The Psalmist exclaims: "Taste and see that the Lord is good!" (Psalms 34:8). The sages understand this not merely as poetic language but an exhortation to experience G-d in a way that's palpable, almost sensory.


The Torah’s directive in Deuteronomy is unambiguous: "And you shall love the Lord your G-d with all your heart, with all your soul, and with all your might." (Deuteronomy 6:5). Rashi, commenting on this, asks why the verse specifies "with all your heart" and explains that it refers to serving G-d with both our inclinations – the good and the evil, suggesting a totality in our devotion.

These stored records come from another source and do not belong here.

theorem forcedSafe_upd {n : Cluster} {c : Channel} {s : State} (hs : Upd K R C s0 s) (hk : 0x400000000000040 ||| K = K) (hr : 0x3fff9c0000000000000000002024040000000c00000000000000000000000000000000000000000000000000000000000000000 ||| R = R) (hc : C n.val c.val) :
    Upd K R C s0 (forcedSafe n c s) := by
  unfold forcedSafe
  extract_lets -merge +onlyGivenNames x4
  extract_lets -merge +onlyGivenNames x6
  have hx7 : Upd K R C s0 x6 := by
    unfold x6
    refine endGate_upd ?_ (sub_of rfl hk) (sub_of rfl hr) hc
    · refine endMeas_upd ?_ (sub_of rfl hk) hc
      · exact hs
  try clear_value x6
  extract_lets -merge +onlyGivenNames x8
  have hx9 : Upd K R C s0 x8 := by
    unfold x8
    refine State.setReg_upd ?_ (testBit_of_sub hr rfl) (RegOk.chan rfl hc)
    refine State.setRf_upd ?_ (testBit_of_sub hr rfl) (RegOk.chan rfl hc)
    exact hx7
  try clear_value x8
  extract_lets -merge +onlyGivenNames x10
  have hx11 : Upd K R C s0 x10 := by
    unfold x10
    refine clearClamp_upd ?_ (sub_of rfl hr) hc
    · refine State.setRb_upd ?_ (testBit_of_sub hr rfl) (RegOk.chan rfl hc)
      exact hx9
  try clear_value x10
  refine State.modChan_upd ?_ (sub_of rfl hk) hc
  · exact hx11

theorem forceMask_upd {n : Cluster} {mask : Word} {s : State} (hs : Upd K R C s0 s) (hk : 0x400000000000040 ||| K = K) (hr : 0x3fff9c0000000000000000002024040000000c00000000000000000000000000000000000000000000000000000000000000000 ||| R = R) (hc : ∀ c, C n.val c) :
    Upd K R C s0 (forceMask n mask s) := by
  unfold forceMask
  refine forChannels_upd (fun z4 z5 h6 => ?_) ?_
  · beta_reduce
    refine Upd.ite ?_ ?_
    · refine forcedSafe_upd ?_ (sub_of rfl hk) (sub_of rfl hr) (hc _)
      · exact h6
    · exact h6
  · exact hs

theorem forceCluster_upd {n : Cluster} {s : State} (hs : Upd K R C s0 s) (hk : 0x400000000000040 ||| K = K) (hr : 0x3fff9c0000000000000000002024040000000c00000000000000000000000000000000000000000000000000000000000000000 ||| R = R) (hc : ∀ c, C n.val c) :
    Upd K R C s0 (forceCluster n s) := by
  unfold forceCluster
  refine forChannels_upd (fun z3 z4 h5 => ?_) ?_
  · beta_reduce
    refine forcedSafe_upd ?_ (sub_of rfl hk) (sub_of rfl hr) (hc _)
    · exact h5
  · exact hs

theorem forceAll_upd {s : State} (hs : Upd K R C s0 s) (hk : 0x400000000000040 ||| K = K) (hr : 0x3fff9c0000000000000000002024040000000c00000000000000000000000000000000000000000000000000000000000000000 ||| R = R) (hc : ∀ n c, C n c) :
    Upd K R C s0 (forceAll s) := by
  unfold forceAll
  refine forClusters_upd (fun z2 z3 h4 => ?_) ?_
  · beta_reduce
    refine forceCluster_upd ?_ (sub_of rfl hk) (sub_of rfl hr) (hc _)
    · exact h4
  · exact hs

theorem ungate_upd {n : Nat} {s : State} (hs : Upd K R C s0 s) (hr : 0x800000000000000000000000000000 ||| R = R) :
    Upd K R C s0 (ungate n s) := by
  unfold ungate
  refine Upd.ite ?_ ?_
  · exact hs
  · refine State.setRb_upd ?_ (testBit_of_sub hr rfl) (RegOk.glob rfl)
    exact hs

theorem openBlank_upd {n : Cluster} {c : Channel} {s : State} (hs : Upd K R C s0 s) (hk : 0x40 ||| K = K) (hr : 0x400000000000000000000000000000000000000000000000000000000000000000000000000 ||| R = R) (hc : C n.val c.val) :
    Upd K R C s0 (openBlank n c s) := by
  unfold openBlank
  extract_lets -merge +onlyGivenNames x4
  refine Upd.ite ?_ ?_
  · exact hs
  · extract_lets -merge +onlyGivenNames x6
    have hx7 : Upd K R C s0 x6 := by
      unfold x6
      refine State.modChan_upd ?_ (sub_of rfl hk) hc
      · refine State.setRb_upd ?_ (testBit_of_sub hr rfl) (RegOk.chan rfl hc)
        exact hs
    try clear_value x6
    refine Upd.ite ?_ ?_
    · refine modGate_upd ?_ (sub_of rfl hk) hc
      · exact hx7
    · exact hx7

theorem enterUnres_upd {n : Cluster} {c : Channel} {low : Bool} {s : State} (hs : Upd K R C s0 s) (hk : 0x1040 ||| K = K) (hr : 0x400000000000000000000000000000000000000000000000000000000000000000000000000 ||| R = R) (hc : C n.val c.val) :
    Upd K R C s0 (enterUnres n c low s) := by
  unfold enterUnres
  extract_lets -merge +onlyGivenNames x5
  extract_lets -merge +onlyGivenNames x7
  have hx8 : Upd K R C s0 x7 := by
    unfold x7
    refine State.setRb_upd ?_ (testBit_of_sub hr rfl) (RegOk.chan rfl hc)
    refine State.setRb_upd ?_ (testBit_of_sub hr rfl) (RegOk.chan rfl hc)
    exact hs
  try clear_value x7
  extract_lets -merge +onlyGivenNames x9
  have hx10 : Upd K R C s0 x9 := by
    unfold x9
    refine State.trigEvent_upd ?_ (sub_of rfl hk) ⟨_, hc⟩
    · exact hx8
  try clear_value x9
  refine State.modChan_upd ?_ (sub_of rfl hk) hc
  · exact hx10

theorem noteClamp_upd {s : State} {n : Cluster} {c : Channel} {s' : State} (hs : Upd K R C s0 s) (hs' : Upd K R C s0 s') (hr : 0x4000000000000000000000000000000000000000000000000000000000000000000000000000 ||| R = R) (hc : C n.val c.val) :
    Upd K R C s0 (noteClamp s n c s') := by
  unfold noteClamp
  refine Upd.ite ?_ ?_
  · refine State.setRb_upd ?_ (testBit_of_sub hr rfl) (RegOk.chan rfl hc)
    exact hs'
  · exact hs'

theorem setAwgState_upd {n : Cluster} {g : Fin 2} {v : Nat} {s : State} (hs : Upd K R C s0 s) (hr : 0x20000000000000000000000000000000000000000000000000000000000000000000000000000000000000000000 ||| R = R) (hc : ∃ c, C n.val c) :
    Upd K R C s0 (setAwgState n g v s) := by
  unfold setAwgState
  refine State.setRf_upd ?_ (testBit_of_sub hr rfl) (RegOk.awg rfl hc)
  exact hs

theorem modAwg_upd {n : Cluster} {g : Fin 2} {f : Awg → Awg} {s : State} (hs : Upd K R C s0 s) (hk : 0x4000 ||| K = K) (hc : ∃ c, C n.val c) :
    Upd K R C s0 (modAwg n g f s) := by
  unfold modAwg
  refine State.setAwg_upd ?_ (sub_of rfl hk) hc
  · exact hs

theorem setAwgEntry_upd {n : Cluster} {g : Fin 2} {i : Nat} {v : Word × Word} {s : State} (hs : Upd K R C s0 s) (hk : 0x8000 ||| K = K) (hc : ∃ c, C n.val c) :
    Upd K R C s0 (setAwgEntry n g i v s) := by
  unfold setAwgEntry
  refine Upd.awgTab ?_ (testBit_of_sub hk rfl) (by first | omega | (unfold awgIx; omega)) hc
  exact hs

theorem awgErr_upd {n : Cluster} {g : Fin 2} {code : Nat} {s : State} (hs : Upd K R C s0 s) (hr : 0x1000020000000000000000000000000000000000000000000000000000000000000000000000000000000000000000000 ||| R = R) (hc : ∃ c, C n.val c) :
    Upd K R C s0 (awgErr n g code s) := by
  unfold awgErr
  refine State.setRb_upd ?_ (testBit_of_sub hr rfl) (RegOk.awg rfl hc)
  refine State.setRf_upd ?_ (testBit_of_sub hr rfl) (RegOk.awg rfl hc)
  exact hs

The Talmud, in Berachot 54a, explores the experiential aspect of spirituality. When discussing individuals who witness places of past miracles, it notes: "One who sees the place... recites a blessing." This is not mere formality but an outpouring of deep, visceral emotion. The act of reciting a blessing becomes the channel for an overwhelming sensation of gratitude and awe.


Yet, love is just one facet of our divine relationship. We are also called to revere G-d. Deuteronomy 10:20 implores: "You shall fear the Lord your G-d." This is not about dread but about a profound sense of respect and awe.

Rabbi Schneur Zalman of Liadi delves into this in the Tanya. He articulates the concept of reverence: "True fear... is his realization of G‑d’s true greatness." It's an awe that springs from comprehending the vastness of G-d and our humble place within His creation.

The Midrash (Bereshit Rabbah 21:6) expounds upon Abraham's experience with G-d, noting: "Abraham loved Him as one loves the place from which good emanates for him." And yet, Abraham's relationship was not just love; it was bound with profound awe.


Emotion must find expression. The Rambam, in Hilchot Teshuvah 10:3, elucidates: "The love of G‑d... propels the individual to pursue the commandments with passion." This is love that doesn't remain in the heart; it spills over into every action, every deed.

Rabbi Akiva, in the Midrash, poetically describes this love, likening the soul to a bird and the mitzvot as wings: "Just as a bird cannot fly without wings, so too a Jew cannot fathom life without the mitzvot."

Our journey through life's spiritual landscape is marked by tangible actions and profound feelings. But it's where these intersect, as the Hayom Yom reminds us, that we find the heart of our connection with the Divine. Like the tefillin that rests on our arms and foreheads, our love and awe for G-d should be ever-present, guiding us in every moment, with every heartbeat.